(Beginning of RECORDS TO PROCESS)

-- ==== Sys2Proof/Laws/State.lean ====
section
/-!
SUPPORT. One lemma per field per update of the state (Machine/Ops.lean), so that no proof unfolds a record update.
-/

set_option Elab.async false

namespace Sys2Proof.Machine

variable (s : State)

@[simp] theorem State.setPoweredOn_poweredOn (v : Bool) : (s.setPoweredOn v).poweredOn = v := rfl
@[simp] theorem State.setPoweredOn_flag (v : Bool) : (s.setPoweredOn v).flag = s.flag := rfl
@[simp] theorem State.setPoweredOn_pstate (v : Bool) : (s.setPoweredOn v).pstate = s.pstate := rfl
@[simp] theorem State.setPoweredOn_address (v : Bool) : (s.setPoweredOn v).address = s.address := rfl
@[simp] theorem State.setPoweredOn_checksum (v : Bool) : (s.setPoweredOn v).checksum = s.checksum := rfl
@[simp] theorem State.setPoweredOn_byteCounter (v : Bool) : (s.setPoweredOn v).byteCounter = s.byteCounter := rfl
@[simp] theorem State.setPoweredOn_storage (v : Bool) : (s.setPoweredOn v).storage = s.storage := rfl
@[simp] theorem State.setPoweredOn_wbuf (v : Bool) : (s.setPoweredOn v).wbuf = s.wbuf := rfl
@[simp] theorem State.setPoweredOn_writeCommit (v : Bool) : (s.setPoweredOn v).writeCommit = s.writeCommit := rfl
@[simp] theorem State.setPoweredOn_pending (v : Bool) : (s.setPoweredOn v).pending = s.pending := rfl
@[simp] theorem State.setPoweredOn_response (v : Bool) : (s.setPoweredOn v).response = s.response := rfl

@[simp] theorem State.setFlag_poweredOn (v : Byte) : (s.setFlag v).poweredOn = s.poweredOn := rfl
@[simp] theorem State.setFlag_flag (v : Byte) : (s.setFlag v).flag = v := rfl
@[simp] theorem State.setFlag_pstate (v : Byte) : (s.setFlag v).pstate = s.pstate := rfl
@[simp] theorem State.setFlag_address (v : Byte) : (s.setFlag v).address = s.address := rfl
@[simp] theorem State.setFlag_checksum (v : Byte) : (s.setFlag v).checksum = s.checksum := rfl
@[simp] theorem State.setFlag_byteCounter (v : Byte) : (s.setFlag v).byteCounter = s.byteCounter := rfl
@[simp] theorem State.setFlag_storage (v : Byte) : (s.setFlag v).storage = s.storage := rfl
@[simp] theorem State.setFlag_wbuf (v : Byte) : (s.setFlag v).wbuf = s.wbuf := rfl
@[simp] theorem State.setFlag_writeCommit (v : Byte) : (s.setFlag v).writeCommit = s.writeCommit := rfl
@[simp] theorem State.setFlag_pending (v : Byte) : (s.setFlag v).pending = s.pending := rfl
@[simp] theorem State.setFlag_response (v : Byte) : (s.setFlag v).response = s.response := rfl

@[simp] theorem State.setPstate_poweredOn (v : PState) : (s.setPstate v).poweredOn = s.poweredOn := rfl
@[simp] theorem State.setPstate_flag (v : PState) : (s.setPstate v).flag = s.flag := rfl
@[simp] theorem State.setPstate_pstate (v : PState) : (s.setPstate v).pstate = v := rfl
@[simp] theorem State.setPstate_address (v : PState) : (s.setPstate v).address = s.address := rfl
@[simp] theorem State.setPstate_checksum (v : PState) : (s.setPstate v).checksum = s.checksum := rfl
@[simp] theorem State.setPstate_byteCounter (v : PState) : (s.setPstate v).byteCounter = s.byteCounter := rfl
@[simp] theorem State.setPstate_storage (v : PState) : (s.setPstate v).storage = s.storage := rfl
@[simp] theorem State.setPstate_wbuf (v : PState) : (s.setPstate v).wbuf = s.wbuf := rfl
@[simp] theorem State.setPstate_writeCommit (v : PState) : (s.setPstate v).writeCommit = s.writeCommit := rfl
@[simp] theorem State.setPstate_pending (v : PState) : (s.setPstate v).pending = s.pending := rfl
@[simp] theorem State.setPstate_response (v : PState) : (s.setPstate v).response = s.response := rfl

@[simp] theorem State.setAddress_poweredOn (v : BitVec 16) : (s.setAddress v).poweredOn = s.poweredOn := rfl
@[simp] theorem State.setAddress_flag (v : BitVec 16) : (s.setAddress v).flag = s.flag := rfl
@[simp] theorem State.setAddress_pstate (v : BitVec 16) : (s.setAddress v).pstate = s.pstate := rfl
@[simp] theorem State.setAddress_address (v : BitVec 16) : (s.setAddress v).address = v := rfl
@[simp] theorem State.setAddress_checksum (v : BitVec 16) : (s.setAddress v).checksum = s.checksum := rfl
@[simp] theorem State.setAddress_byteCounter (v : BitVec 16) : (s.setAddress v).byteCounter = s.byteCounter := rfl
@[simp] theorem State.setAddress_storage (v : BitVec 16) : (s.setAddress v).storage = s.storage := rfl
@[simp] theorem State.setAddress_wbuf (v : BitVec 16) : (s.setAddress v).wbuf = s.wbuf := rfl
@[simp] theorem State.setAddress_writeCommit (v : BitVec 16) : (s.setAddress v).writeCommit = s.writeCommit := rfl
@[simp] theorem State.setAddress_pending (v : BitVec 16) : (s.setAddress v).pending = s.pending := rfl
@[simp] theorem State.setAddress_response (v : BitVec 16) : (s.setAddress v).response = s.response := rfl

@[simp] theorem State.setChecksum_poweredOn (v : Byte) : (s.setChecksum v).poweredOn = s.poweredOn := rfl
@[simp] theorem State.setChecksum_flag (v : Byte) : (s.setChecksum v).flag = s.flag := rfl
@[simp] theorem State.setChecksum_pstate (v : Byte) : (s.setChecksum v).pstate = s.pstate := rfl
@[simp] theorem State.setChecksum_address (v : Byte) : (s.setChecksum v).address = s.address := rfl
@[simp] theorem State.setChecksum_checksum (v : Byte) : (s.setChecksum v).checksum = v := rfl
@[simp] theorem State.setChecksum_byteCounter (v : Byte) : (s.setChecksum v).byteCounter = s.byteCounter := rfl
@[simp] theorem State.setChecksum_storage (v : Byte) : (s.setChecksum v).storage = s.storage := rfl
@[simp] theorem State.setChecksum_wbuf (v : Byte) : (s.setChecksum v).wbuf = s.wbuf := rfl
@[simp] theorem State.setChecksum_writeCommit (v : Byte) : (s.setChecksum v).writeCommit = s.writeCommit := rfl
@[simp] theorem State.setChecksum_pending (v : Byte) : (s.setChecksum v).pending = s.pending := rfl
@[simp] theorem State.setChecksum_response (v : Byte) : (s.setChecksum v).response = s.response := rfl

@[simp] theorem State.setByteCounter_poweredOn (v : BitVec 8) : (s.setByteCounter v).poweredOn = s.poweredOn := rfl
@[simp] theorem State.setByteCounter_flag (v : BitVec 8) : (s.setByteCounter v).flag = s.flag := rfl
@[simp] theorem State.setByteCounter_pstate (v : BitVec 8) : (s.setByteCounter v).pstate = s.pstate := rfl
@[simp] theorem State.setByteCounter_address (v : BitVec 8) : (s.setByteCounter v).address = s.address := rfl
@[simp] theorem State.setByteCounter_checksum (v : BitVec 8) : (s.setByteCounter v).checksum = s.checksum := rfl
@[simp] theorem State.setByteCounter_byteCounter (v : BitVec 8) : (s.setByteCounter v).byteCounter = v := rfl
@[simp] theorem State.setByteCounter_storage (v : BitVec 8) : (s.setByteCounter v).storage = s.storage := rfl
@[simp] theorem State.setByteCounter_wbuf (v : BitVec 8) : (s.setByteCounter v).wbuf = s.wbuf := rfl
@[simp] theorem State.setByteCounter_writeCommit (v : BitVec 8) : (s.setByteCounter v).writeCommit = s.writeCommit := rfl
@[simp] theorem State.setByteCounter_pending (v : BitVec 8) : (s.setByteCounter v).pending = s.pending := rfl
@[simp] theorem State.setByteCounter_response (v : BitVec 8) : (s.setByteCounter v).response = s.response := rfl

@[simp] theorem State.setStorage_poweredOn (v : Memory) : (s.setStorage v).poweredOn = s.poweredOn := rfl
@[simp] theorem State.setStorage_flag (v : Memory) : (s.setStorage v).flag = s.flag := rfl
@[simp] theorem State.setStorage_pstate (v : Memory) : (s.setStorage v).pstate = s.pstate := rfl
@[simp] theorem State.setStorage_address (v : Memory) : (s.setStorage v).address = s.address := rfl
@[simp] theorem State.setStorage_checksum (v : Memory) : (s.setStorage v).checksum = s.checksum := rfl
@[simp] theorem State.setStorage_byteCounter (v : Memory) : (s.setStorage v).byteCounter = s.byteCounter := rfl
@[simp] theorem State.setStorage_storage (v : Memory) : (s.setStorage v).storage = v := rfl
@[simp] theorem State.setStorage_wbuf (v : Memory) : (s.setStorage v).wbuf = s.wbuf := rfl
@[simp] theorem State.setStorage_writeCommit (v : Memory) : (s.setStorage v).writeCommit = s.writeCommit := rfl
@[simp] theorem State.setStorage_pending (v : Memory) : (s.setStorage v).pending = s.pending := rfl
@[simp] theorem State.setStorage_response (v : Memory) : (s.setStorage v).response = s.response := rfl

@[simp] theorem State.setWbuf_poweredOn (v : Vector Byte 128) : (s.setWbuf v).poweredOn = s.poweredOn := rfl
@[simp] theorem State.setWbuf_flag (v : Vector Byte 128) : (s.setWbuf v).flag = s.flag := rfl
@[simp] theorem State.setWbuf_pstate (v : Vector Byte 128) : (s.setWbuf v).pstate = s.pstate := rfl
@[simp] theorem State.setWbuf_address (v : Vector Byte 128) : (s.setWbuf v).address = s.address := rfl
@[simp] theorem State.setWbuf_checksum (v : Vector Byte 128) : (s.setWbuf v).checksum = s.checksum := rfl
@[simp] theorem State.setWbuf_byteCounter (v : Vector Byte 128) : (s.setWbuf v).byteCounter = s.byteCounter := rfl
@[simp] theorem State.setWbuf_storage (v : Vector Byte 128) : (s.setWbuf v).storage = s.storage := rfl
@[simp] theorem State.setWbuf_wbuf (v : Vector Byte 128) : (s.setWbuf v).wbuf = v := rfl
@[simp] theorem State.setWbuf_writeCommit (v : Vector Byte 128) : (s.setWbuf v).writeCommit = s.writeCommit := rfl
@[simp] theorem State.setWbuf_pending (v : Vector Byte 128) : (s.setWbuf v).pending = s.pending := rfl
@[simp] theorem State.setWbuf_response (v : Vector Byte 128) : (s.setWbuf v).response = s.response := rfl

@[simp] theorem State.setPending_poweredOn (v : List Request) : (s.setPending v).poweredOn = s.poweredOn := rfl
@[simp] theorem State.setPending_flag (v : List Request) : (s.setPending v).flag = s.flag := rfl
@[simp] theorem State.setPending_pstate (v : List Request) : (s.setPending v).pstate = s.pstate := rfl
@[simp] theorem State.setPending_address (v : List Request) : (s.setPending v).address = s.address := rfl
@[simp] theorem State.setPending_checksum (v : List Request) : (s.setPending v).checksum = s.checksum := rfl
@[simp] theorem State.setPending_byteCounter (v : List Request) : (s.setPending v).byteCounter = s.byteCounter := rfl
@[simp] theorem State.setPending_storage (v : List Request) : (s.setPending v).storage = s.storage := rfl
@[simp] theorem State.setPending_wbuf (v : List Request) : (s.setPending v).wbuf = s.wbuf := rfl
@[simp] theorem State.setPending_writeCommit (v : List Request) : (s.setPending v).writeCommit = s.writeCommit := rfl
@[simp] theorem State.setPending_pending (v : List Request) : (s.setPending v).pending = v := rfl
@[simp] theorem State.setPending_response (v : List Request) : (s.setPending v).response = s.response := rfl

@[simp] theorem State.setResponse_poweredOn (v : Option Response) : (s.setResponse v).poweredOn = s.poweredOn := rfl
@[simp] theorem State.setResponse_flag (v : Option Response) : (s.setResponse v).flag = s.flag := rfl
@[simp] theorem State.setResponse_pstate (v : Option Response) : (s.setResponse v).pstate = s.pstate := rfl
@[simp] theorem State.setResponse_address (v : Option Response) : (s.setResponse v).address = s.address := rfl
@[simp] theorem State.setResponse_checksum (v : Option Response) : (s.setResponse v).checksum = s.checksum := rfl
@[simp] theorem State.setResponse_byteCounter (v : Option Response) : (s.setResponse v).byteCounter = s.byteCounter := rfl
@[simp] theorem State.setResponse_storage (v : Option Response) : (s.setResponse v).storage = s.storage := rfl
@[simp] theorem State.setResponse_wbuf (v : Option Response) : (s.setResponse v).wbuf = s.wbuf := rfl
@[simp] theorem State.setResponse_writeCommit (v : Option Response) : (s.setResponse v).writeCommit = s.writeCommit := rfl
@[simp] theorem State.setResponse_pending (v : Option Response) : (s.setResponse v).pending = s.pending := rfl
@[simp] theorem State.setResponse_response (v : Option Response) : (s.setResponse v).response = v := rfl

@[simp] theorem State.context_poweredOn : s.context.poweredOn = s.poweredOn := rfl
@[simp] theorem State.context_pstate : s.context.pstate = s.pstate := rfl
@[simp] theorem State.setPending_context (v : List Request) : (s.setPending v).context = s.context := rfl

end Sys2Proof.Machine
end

(End of RECORDS TO PROCESS)
(Beginning of RECORDS TO PROCESS)

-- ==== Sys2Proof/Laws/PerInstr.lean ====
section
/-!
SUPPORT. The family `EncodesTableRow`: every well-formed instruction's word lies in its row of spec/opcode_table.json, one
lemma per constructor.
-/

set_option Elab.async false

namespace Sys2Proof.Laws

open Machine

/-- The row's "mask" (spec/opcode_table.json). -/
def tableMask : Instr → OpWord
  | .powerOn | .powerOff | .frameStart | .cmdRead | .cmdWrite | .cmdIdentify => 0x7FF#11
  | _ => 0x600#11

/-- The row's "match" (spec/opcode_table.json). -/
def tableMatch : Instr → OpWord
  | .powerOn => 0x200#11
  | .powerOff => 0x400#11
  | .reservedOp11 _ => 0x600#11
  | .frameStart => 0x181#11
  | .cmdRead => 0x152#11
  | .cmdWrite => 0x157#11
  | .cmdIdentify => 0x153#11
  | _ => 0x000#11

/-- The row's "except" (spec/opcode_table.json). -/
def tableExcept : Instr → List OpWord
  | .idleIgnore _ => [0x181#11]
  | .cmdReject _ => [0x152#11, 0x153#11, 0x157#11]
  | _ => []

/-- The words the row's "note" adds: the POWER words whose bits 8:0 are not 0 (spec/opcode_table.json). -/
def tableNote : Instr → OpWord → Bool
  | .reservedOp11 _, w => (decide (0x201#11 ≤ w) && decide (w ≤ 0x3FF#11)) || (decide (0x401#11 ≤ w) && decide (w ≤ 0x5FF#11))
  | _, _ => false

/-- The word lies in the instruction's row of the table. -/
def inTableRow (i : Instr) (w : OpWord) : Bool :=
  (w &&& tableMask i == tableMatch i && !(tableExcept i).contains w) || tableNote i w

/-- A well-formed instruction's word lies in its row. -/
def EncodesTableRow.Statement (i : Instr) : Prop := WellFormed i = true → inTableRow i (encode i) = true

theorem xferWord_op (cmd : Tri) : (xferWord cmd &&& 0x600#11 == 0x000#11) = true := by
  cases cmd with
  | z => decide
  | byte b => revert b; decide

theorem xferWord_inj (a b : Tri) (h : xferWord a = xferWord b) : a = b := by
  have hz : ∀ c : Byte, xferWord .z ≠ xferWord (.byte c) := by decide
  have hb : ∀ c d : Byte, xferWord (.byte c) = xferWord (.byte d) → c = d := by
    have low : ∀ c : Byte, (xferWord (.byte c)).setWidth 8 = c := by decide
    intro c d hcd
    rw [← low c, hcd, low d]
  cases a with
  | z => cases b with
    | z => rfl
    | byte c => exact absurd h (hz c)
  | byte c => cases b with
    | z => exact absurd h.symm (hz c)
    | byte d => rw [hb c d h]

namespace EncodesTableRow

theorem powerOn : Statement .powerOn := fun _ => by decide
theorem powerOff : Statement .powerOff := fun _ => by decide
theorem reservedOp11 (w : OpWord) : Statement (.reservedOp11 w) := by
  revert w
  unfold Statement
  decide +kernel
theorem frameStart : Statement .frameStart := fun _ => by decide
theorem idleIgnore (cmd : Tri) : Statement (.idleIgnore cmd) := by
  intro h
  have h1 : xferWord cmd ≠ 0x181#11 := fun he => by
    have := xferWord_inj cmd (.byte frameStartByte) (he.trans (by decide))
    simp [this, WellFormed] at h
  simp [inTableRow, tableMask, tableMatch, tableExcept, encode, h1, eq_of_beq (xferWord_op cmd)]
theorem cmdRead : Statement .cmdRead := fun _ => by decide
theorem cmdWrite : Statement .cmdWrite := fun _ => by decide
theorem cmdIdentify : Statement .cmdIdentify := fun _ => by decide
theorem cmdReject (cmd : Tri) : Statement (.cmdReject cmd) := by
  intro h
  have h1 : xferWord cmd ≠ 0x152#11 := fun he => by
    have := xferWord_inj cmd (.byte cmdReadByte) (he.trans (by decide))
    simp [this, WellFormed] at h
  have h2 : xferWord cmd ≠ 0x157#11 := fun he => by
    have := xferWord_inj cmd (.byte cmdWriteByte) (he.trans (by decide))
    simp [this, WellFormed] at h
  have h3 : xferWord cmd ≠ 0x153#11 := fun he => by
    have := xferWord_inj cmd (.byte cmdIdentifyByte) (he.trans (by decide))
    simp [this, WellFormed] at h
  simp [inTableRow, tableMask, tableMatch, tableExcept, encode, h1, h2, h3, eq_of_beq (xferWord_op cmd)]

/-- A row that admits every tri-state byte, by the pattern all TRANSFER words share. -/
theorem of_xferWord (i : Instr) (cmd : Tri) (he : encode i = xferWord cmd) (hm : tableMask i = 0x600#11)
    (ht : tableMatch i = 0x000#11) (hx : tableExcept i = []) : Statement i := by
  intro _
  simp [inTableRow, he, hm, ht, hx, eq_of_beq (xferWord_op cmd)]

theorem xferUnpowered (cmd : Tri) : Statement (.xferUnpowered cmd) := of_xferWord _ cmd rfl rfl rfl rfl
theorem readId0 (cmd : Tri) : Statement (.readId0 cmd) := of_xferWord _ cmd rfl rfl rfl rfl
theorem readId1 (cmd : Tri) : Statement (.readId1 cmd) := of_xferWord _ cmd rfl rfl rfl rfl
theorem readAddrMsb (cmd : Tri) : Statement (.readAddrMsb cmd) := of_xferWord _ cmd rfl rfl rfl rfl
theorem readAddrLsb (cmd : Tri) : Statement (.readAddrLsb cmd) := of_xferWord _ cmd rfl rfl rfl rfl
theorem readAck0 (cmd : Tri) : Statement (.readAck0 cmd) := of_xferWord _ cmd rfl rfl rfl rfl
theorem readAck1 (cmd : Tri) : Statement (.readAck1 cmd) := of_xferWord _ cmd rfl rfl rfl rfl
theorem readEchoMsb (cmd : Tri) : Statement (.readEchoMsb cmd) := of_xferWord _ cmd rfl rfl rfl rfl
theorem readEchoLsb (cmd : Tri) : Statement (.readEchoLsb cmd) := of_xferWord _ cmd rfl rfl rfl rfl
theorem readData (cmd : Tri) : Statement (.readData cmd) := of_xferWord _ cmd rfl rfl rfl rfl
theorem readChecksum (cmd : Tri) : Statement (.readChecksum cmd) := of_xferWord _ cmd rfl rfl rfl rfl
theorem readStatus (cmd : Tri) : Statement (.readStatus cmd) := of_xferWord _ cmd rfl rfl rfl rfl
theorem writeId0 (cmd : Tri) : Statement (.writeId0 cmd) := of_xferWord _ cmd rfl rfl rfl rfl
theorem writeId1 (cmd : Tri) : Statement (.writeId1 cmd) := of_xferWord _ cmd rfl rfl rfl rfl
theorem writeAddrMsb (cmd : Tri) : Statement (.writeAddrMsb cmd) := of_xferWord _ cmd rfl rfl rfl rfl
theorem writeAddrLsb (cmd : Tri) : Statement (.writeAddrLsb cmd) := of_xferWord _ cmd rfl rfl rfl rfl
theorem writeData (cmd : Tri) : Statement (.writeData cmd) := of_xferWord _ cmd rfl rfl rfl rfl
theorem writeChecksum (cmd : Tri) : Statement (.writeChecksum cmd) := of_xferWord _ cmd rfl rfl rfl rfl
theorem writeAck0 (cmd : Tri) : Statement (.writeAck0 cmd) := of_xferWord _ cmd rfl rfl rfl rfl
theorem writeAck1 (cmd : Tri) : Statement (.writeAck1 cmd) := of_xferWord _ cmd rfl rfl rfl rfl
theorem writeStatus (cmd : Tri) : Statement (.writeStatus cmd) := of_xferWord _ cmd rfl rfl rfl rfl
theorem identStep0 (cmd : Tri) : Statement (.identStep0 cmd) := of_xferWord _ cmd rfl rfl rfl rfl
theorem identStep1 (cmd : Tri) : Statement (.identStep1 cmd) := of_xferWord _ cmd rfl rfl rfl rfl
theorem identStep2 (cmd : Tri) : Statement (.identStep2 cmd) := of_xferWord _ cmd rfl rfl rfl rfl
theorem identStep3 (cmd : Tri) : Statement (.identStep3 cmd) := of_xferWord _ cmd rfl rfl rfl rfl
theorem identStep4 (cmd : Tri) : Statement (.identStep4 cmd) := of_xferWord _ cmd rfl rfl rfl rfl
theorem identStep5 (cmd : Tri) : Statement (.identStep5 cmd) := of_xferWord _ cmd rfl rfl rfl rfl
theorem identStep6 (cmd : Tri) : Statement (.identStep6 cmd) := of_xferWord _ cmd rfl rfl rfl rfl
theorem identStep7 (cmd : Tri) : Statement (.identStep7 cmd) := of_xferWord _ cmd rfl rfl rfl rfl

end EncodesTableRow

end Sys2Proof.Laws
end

(End of RECORDS TO PROCESS)
(Beginning of RECORDS TO PROCESS)

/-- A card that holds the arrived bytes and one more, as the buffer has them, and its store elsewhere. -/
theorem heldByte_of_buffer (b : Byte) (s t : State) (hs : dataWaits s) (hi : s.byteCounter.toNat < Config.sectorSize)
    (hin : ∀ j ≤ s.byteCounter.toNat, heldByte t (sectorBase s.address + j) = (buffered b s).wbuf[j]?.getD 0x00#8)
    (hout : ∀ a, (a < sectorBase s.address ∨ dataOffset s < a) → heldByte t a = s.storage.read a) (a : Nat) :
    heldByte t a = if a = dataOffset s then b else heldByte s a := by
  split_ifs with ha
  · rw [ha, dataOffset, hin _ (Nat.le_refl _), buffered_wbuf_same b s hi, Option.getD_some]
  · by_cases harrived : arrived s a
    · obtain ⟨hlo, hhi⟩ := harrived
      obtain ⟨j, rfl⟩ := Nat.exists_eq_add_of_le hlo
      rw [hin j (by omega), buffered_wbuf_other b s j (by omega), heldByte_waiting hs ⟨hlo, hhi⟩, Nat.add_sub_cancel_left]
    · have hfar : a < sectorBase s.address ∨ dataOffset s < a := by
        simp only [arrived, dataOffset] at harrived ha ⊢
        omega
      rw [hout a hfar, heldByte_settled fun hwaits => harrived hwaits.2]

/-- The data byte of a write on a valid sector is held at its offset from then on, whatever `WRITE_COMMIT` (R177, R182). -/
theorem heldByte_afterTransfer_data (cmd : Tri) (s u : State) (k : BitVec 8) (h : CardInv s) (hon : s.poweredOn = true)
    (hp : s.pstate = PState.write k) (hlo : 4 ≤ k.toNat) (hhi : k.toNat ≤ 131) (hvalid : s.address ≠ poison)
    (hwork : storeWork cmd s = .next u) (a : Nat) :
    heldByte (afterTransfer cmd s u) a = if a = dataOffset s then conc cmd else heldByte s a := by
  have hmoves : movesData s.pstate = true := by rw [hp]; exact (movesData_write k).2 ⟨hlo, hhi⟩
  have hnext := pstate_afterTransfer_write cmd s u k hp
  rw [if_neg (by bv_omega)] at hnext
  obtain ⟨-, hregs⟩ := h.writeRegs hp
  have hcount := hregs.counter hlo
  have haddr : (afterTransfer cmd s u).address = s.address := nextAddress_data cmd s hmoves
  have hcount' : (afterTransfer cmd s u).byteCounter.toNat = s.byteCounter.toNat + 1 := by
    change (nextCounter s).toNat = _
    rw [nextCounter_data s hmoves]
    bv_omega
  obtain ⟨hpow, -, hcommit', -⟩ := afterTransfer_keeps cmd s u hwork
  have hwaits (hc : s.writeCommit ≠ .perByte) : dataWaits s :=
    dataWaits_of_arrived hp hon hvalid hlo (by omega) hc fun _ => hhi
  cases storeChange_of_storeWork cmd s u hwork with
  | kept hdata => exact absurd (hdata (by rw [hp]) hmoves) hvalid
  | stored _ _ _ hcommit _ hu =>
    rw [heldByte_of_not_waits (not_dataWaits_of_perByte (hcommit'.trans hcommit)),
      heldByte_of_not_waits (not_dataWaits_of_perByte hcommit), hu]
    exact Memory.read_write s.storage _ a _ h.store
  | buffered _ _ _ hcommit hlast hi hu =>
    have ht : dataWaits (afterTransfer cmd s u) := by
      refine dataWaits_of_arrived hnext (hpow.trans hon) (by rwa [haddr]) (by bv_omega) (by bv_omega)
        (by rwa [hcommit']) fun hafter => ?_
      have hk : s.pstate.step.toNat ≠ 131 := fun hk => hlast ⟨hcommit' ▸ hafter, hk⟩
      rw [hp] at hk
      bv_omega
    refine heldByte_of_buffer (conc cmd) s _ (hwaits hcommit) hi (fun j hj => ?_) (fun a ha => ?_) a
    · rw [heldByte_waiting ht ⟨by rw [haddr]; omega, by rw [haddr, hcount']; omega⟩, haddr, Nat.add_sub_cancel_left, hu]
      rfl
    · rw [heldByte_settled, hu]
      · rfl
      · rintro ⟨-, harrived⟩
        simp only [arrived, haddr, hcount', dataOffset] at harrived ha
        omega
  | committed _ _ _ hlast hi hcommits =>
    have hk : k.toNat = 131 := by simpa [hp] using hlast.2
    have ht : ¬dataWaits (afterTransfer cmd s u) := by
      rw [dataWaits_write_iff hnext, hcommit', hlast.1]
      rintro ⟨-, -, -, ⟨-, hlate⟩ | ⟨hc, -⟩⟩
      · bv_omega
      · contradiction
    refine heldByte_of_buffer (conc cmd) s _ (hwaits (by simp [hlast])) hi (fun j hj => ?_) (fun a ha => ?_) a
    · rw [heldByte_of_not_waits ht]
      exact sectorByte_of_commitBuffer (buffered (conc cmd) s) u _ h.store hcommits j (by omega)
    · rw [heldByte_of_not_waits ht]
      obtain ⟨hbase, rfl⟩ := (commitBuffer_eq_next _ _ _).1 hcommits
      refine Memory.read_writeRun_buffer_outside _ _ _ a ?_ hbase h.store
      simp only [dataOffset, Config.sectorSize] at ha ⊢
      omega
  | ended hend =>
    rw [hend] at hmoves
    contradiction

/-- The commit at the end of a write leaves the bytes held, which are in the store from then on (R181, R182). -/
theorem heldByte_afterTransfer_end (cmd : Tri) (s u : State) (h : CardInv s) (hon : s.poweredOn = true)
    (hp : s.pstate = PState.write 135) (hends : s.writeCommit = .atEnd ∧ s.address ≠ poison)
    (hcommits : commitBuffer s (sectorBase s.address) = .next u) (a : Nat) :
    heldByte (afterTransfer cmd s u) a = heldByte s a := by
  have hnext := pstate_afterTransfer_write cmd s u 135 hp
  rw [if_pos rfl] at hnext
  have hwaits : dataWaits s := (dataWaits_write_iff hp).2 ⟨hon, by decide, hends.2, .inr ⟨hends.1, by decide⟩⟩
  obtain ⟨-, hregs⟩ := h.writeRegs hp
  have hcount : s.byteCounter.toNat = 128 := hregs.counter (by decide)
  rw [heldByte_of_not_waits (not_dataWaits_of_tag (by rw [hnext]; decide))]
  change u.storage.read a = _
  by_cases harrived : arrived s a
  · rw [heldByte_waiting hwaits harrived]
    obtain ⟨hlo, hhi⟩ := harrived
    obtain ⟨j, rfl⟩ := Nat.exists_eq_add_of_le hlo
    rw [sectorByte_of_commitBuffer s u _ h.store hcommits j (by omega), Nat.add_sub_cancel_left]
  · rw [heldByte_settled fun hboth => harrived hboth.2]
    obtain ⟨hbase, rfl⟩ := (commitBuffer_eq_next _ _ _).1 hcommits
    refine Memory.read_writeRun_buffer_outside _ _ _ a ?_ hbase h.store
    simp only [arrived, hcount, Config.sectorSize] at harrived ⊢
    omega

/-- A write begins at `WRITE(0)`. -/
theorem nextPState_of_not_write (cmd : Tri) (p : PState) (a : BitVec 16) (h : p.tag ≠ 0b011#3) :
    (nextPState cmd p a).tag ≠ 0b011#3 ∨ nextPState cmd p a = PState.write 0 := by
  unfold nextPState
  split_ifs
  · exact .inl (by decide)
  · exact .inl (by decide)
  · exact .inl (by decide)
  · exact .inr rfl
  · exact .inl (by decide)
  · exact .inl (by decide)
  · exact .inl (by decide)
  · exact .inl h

(End of RECORDS TO PROCESS)

◆ WHAT IS NEEDED:
For the word "powerOn", find all matching lines in the entries above and copy them out.

◆ YOUR SOLUTION:
  | .powerOn | .powerOff | .frameStart | .cmdRead | .cmdWrite | .cmdIdentify => 0x7FF#11
  | .powerOn => 0x200#11
theorem powerOn : Statement .powerOn := fun _ => by decide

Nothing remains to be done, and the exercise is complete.